**** Data in this exercise ****

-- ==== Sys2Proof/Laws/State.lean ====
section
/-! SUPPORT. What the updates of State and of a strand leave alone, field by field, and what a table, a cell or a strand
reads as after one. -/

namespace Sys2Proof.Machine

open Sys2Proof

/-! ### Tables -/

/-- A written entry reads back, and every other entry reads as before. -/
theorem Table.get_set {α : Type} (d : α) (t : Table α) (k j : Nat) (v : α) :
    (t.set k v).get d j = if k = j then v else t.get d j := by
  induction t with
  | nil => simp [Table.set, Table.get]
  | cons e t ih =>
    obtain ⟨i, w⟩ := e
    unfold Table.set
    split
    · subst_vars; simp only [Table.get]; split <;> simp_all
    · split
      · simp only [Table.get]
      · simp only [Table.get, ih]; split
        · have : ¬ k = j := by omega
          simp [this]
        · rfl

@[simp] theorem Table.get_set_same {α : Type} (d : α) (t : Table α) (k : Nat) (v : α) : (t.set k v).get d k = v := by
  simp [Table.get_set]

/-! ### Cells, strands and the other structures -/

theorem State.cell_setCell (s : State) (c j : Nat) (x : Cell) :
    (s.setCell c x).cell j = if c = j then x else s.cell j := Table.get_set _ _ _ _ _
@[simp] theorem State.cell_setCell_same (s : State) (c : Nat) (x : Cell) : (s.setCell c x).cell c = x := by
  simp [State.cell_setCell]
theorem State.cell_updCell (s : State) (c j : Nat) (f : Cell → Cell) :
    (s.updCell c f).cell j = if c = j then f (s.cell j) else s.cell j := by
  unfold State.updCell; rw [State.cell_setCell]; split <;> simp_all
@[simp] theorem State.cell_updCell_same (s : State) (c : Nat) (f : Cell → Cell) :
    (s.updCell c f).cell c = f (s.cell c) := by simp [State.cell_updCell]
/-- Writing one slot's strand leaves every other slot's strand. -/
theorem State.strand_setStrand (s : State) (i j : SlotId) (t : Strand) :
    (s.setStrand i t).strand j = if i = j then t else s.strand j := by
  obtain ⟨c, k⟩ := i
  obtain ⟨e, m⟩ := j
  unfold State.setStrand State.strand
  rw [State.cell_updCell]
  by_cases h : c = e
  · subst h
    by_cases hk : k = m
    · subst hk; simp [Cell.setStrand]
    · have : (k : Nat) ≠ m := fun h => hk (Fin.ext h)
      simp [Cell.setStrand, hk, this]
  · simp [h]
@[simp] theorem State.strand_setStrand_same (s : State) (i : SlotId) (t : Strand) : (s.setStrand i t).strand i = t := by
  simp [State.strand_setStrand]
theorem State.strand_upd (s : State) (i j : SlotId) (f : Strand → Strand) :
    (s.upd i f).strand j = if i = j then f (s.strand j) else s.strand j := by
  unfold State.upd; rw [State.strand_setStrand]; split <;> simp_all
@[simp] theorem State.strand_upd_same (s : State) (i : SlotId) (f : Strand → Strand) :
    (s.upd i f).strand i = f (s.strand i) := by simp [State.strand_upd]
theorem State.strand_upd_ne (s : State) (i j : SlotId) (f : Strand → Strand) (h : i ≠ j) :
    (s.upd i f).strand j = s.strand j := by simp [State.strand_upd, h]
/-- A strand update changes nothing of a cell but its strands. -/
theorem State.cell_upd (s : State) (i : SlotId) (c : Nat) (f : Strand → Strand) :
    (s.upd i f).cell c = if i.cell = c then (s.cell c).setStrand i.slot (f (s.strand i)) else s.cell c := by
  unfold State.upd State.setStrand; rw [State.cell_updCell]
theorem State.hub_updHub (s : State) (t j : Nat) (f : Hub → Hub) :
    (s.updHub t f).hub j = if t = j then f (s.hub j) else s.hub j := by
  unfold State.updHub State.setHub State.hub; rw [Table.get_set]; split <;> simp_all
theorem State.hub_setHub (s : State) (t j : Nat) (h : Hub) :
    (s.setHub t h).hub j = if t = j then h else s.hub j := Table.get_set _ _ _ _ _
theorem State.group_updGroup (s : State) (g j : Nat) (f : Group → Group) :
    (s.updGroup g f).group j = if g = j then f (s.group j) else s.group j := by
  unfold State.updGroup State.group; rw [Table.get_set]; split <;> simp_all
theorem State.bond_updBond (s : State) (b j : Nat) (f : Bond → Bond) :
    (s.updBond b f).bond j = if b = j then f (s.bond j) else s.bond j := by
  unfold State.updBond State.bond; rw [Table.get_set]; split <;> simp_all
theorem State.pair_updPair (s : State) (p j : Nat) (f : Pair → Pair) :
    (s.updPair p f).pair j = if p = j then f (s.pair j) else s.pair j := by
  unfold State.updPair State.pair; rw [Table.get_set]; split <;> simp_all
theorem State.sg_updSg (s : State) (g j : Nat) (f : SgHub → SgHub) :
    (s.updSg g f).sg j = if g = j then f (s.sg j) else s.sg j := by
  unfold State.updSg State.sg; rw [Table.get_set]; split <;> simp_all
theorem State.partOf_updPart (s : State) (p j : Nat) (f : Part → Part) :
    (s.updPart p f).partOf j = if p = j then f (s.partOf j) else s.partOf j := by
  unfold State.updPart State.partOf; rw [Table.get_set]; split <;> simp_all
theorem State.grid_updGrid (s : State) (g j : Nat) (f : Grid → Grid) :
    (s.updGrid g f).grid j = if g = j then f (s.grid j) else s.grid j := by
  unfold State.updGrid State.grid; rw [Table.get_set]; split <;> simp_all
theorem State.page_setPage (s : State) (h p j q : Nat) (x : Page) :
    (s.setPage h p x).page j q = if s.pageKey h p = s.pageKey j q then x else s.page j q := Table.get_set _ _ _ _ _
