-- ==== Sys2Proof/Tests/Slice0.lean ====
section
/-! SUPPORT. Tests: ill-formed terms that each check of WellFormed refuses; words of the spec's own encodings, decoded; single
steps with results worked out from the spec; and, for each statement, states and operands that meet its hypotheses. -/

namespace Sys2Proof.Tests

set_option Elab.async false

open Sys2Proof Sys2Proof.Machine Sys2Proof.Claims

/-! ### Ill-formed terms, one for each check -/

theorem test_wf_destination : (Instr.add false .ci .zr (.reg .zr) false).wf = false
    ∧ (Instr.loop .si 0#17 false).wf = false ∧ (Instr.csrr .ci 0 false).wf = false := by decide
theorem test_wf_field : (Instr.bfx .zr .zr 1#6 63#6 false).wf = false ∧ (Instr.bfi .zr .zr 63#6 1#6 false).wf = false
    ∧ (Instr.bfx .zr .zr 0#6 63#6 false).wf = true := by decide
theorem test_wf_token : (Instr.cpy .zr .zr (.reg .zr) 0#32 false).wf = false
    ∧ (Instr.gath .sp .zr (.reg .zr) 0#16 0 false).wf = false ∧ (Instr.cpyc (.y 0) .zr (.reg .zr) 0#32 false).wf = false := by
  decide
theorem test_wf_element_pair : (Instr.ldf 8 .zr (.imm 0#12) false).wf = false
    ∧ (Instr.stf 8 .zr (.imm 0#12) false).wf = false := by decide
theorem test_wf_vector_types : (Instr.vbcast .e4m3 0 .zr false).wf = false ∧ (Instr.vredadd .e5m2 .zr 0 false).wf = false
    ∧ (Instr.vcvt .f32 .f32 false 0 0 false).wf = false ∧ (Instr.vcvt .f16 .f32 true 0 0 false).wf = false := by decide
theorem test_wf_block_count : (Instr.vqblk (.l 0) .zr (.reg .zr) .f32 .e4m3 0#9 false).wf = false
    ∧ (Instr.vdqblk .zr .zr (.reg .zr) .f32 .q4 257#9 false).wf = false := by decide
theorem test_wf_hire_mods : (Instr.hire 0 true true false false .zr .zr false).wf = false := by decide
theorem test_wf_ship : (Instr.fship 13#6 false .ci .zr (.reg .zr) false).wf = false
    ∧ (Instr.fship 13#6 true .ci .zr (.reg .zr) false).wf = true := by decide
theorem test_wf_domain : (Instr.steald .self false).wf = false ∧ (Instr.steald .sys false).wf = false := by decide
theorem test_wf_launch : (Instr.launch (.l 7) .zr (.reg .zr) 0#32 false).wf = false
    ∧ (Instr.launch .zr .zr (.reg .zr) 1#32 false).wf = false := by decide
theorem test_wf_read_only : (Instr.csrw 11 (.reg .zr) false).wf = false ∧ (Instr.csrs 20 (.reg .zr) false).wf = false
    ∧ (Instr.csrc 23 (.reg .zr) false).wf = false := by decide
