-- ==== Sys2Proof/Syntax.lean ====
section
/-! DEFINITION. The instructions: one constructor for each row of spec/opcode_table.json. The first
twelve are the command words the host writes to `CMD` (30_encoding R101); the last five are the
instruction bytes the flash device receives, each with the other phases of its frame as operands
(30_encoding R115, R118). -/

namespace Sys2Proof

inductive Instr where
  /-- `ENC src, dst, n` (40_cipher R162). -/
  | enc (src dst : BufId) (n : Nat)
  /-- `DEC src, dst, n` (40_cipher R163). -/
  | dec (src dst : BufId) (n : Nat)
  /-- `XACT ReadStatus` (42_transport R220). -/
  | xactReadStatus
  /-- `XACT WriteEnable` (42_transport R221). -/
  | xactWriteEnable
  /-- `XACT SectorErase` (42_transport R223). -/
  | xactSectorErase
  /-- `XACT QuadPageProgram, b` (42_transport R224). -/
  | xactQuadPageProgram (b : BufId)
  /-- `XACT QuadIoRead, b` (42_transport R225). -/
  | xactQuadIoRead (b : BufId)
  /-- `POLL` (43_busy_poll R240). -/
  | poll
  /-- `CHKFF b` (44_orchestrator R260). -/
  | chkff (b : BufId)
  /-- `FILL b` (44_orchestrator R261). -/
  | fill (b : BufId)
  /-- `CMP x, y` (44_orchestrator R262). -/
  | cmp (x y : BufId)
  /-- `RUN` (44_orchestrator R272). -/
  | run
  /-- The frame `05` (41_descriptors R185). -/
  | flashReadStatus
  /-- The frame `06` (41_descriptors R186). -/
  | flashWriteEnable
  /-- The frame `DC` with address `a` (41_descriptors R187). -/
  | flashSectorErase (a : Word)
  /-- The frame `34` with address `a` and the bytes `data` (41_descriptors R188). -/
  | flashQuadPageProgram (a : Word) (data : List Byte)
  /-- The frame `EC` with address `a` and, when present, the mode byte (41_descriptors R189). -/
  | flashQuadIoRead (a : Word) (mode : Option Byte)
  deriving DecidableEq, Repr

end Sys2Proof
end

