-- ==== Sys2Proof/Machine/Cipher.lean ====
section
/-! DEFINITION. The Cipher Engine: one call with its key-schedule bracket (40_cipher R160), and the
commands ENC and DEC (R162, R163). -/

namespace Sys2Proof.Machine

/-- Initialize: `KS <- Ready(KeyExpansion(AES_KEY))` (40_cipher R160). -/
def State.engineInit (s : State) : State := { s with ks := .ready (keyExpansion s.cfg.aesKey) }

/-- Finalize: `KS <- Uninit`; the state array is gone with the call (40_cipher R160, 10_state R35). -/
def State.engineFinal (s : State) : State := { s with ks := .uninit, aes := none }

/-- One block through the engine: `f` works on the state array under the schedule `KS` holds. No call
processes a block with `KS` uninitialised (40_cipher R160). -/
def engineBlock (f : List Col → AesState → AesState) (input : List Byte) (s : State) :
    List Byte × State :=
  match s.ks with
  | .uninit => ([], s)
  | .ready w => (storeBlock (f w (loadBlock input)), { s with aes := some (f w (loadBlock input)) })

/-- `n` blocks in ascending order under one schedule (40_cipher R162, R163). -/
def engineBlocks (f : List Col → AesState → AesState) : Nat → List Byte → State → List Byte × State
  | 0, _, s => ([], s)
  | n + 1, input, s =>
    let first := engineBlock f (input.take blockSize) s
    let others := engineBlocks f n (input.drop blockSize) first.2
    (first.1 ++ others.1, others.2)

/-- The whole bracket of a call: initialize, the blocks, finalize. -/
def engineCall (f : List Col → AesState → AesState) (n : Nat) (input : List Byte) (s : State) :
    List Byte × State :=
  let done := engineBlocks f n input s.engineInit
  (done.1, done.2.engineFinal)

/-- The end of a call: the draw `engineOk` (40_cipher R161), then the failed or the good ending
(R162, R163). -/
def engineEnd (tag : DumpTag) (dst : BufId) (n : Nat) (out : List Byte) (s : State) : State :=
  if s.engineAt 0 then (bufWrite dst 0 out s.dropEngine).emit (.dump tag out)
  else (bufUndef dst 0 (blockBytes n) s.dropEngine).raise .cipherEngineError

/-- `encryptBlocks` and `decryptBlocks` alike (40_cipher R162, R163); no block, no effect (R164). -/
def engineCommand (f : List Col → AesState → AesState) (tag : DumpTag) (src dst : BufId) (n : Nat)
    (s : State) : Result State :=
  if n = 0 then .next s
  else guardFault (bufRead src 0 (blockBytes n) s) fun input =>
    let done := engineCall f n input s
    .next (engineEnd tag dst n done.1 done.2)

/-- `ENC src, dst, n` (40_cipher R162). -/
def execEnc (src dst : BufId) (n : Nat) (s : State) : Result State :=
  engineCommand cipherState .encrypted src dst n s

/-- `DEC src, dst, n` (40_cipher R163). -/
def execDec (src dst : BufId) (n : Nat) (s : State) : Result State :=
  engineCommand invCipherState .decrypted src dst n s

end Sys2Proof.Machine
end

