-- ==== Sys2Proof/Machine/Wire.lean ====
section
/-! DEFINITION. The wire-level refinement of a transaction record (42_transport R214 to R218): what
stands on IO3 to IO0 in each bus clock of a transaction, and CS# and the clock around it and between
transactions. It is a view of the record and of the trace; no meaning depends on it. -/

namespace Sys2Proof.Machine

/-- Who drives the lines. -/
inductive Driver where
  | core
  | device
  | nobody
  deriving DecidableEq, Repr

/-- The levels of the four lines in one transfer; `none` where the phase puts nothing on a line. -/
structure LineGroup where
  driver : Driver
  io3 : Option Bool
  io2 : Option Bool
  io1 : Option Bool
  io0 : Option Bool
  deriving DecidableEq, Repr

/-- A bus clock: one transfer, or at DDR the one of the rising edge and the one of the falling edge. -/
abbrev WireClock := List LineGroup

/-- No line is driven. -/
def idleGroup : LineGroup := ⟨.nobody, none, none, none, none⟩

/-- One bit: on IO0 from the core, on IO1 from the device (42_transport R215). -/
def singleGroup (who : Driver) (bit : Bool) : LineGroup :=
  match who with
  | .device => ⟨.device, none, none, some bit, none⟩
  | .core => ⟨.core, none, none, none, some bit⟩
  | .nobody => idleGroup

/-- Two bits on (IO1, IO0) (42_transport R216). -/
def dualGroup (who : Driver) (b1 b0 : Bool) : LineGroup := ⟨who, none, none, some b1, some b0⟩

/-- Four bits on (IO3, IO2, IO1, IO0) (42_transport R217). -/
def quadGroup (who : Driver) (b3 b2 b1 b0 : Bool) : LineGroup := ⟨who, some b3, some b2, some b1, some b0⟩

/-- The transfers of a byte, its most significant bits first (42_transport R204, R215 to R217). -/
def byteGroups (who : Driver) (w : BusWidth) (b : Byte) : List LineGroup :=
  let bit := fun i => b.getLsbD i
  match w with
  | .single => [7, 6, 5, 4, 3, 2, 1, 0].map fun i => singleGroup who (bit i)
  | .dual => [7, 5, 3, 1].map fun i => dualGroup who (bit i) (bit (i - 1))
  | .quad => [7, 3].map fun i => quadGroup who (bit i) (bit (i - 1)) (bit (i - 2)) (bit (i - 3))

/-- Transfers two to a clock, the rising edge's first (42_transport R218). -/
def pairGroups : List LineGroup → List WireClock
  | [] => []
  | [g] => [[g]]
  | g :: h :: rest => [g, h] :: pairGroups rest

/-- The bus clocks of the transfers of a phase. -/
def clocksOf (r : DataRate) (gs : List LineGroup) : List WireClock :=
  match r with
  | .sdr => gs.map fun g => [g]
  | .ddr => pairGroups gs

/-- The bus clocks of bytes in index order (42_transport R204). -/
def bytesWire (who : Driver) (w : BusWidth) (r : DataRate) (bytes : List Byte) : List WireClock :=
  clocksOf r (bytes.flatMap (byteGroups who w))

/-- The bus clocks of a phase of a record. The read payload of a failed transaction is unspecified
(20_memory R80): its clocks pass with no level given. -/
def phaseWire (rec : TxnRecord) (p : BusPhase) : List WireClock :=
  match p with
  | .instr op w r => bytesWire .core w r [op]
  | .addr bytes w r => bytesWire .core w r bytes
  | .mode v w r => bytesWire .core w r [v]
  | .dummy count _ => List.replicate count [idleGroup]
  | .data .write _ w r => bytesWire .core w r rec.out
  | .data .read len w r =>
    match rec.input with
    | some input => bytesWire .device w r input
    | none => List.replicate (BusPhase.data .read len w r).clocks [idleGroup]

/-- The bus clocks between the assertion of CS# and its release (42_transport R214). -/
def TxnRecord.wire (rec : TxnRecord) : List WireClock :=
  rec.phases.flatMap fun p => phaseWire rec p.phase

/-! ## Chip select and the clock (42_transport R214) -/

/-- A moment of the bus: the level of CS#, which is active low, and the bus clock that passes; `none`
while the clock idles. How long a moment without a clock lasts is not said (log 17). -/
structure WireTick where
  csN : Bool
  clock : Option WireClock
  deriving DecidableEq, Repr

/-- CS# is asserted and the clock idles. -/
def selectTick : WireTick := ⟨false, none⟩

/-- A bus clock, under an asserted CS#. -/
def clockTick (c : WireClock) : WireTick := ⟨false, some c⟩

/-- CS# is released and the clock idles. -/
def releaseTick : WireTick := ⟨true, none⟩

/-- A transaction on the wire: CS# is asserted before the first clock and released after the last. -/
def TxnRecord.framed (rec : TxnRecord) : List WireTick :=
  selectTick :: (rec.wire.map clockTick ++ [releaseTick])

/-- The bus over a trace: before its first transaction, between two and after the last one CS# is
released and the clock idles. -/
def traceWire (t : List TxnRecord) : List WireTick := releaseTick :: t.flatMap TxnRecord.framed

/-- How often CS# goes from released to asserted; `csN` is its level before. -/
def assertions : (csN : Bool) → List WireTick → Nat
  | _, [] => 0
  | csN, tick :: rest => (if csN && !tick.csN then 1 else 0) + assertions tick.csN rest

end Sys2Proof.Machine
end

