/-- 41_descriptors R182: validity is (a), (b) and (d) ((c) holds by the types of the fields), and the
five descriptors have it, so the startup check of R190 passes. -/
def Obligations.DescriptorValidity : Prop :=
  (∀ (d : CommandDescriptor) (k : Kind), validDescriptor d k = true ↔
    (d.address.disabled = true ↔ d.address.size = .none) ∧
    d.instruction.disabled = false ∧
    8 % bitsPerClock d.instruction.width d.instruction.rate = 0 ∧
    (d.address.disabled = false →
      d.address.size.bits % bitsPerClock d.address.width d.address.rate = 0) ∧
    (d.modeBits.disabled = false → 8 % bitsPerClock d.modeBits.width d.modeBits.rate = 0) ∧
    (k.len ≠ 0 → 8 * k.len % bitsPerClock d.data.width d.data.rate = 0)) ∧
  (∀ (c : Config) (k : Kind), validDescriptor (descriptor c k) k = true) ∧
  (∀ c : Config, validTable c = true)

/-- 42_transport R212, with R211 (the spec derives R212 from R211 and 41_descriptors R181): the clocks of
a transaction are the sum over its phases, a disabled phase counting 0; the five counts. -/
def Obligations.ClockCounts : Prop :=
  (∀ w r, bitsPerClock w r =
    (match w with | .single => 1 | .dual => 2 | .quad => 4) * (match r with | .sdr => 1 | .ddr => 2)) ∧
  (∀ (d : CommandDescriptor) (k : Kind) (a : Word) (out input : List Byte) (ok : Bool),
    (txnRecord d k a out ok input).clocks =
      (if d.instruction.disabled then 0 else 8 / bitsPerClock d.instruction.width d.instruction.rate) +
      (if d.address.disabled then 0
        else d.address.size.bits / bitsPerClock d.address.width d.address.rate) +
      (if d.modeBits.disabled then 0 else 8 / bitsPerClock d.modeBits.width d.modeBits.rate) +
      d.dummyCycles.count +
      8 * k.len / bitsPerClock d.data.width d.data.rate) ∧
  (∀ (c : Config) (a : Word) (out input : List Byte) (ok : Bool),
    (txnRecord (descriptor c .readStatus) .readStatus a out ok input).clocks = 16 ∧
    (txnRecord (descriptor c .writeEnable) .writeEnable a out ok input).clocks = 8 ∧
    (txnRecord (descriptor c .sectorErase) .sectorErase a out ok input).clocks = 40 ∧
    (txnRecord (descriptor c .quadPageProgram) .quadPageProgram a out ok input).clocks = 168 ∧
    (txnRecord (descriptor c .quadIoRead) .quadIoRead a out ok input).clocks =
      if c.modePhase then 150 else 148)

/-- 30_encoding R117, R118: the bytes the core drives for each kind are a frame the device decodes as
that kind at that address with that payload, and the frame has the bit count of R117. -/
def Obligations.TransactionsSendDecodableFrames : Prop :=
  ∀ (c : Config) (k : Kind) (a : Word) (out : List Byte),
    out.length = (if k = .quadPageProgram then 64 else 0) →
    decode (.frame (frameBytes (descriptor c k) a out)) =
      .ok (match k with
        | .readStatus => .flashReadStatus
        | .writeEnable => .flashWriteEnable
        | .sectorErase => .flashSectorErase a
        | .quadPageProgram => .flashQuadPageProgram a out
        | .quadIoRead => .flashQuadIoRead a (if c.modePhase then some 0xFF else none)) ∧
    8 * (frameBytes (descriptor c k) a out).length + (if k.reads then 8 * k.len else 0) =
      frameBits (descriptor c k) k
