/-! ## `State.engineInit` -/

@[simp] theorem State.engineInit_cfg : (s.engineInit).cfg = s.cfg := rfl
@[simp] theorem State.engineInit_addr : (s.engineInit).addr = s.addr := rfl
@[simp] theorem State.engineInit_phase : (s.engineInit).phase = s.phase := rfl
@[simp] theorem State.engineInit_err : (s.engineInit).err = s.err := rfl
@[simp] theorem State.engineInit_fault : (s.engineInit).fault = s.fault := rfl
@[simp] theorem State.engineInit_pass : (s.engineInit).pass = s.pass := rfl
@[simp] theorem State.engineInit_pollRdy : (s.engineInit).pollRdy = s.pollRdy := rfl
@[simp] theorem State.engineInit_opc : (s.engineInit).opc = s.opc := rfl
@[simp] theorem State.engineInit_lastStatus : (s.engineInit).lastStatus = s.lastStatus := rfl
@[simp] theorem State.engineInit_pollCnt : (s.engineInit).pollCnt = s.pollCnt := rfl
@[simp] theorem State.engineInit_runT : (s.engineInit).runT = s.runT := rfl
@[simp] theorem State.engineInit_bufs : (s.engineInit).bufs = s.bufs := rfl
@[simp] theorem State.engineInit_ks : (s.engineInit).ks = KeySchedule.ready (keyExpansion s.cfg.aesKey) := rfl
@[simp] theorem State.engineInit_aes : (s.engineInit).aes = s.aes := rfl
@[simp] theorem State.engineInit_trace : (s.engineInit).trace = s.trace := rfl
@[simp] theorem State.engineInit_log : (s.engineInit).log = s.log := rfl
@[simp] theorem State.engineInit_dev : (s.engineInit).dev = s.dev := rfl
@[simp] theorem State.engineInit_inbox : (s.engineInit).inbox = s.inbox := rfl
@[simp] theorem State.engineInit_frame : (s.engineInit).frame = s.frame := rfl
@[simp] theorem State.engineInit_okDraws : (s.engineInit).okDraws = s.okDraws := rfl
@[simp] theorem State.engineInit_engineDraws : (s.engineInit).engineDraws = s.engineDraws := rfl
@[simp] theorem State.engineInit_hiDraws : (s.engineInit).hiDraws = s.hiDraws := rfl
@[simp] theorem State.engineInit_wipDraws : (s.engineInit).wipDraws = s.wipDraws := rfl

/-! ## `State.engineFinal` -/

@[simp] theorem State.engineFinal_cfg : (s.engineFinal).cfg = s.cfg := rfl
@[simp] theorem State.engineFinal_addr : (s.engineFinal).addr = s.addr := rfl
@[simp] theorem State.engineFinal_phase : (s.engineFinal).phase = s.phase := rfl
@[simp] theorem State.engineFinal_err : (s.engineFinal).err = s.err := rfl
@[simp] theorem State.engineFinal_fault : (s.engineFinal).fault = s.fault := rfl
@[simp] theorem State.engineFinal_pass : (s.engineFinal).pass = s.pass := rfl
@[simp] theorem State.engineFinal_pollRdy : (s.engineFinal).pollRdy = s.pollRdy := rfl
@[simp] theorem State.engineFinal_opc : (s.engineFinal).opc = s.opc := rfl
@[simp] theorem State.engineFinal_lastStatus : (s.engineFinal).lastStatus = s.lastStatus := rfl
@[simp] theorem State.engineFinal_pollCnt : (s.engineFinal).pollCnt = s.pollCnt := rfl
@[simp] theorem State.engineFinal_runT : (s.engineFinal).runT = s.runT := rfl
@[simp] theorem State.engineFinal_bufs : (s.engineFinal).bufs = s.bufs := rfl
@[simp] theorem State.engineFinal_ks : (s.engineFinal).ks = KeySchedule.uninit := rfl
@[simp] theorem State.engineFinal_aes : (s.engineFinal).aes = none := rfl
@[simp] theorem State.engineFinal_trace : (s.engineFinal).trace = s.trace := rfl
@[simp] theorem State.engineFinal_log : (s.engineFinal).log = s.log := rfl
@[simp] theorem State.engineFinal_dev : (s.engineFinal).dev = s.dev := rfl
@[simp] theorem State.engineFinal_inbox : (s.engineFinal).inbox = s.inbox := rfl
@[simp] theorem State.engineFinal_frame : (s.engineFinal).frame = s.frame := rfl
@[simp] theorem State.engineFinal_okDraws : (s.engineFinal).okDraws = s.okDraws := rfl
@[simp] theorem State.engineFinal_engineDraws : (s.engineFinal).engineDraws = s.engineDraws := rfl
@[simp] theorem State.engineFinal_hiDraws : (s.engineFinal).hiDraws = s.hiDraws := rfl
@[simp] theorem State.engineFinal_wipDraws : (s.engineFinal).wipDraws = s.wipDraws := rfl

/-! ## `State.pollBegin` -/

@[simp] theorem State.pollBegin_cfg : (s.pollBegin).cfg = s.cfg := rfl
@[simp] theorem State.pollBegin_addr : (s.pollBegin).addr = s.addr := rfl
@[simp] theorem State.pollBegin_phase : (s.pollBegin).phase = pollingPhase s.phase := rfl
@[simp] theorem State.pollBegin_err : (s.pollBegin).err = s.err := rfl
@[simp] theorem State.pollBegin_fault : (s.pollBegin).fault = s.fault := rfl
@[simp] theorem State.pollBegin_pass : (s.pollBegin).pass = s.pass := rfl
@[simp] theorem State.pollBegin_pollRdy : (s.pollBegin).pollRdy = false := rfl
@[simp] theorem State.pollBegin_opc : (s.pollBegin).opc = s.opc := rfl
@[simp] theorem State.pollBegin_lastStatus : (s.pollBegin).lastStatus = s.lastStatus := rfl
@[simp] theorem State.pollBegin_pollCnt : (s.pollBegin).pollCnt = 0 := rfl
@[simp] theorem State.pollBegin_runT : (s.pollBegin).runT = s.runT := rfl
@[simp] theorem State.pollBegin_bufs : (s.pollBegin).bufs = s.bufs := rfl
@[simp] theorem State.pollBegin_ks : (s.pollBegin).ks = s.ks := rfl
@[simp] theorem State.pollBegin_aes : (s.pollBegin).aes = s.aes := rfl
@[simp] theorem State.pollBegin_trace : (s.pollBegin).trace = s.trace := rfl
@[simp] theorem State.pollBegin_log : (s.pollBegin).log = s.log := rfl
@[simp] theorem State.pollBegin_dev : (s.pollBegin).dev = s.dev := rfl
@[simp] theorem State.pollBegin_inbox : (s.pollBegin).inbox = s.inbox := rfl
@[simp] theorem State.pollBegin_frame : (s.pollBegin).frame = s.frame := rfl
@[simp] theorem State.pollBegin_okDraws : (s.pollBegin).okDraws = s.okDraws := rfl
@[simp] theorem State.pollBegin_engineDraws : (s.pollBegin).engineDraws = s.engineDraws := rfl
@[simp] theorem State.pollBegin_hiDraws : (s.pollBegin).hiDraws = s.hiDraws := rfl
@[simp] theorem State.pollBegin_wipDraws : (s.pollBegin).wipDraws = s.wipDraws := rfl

****

Required action | Each line in the listing above from the one containing "def execDec (src" through the one containing "to R218): what" should be repeated exactly, and no other line.

Answer to this task |
def execDec (src dst : BufId) (n : Nat) (s : State) : Result State :=
  engineCommand invCipherState .decrypted src dst n s

end Sys2Proof.Machine
end

-- ==== Sys2Proof/Machine/Wire.lean ====
section
/-! DEFINITION. The wire-level refinement of a transaction record (42_transport R214 to R218): what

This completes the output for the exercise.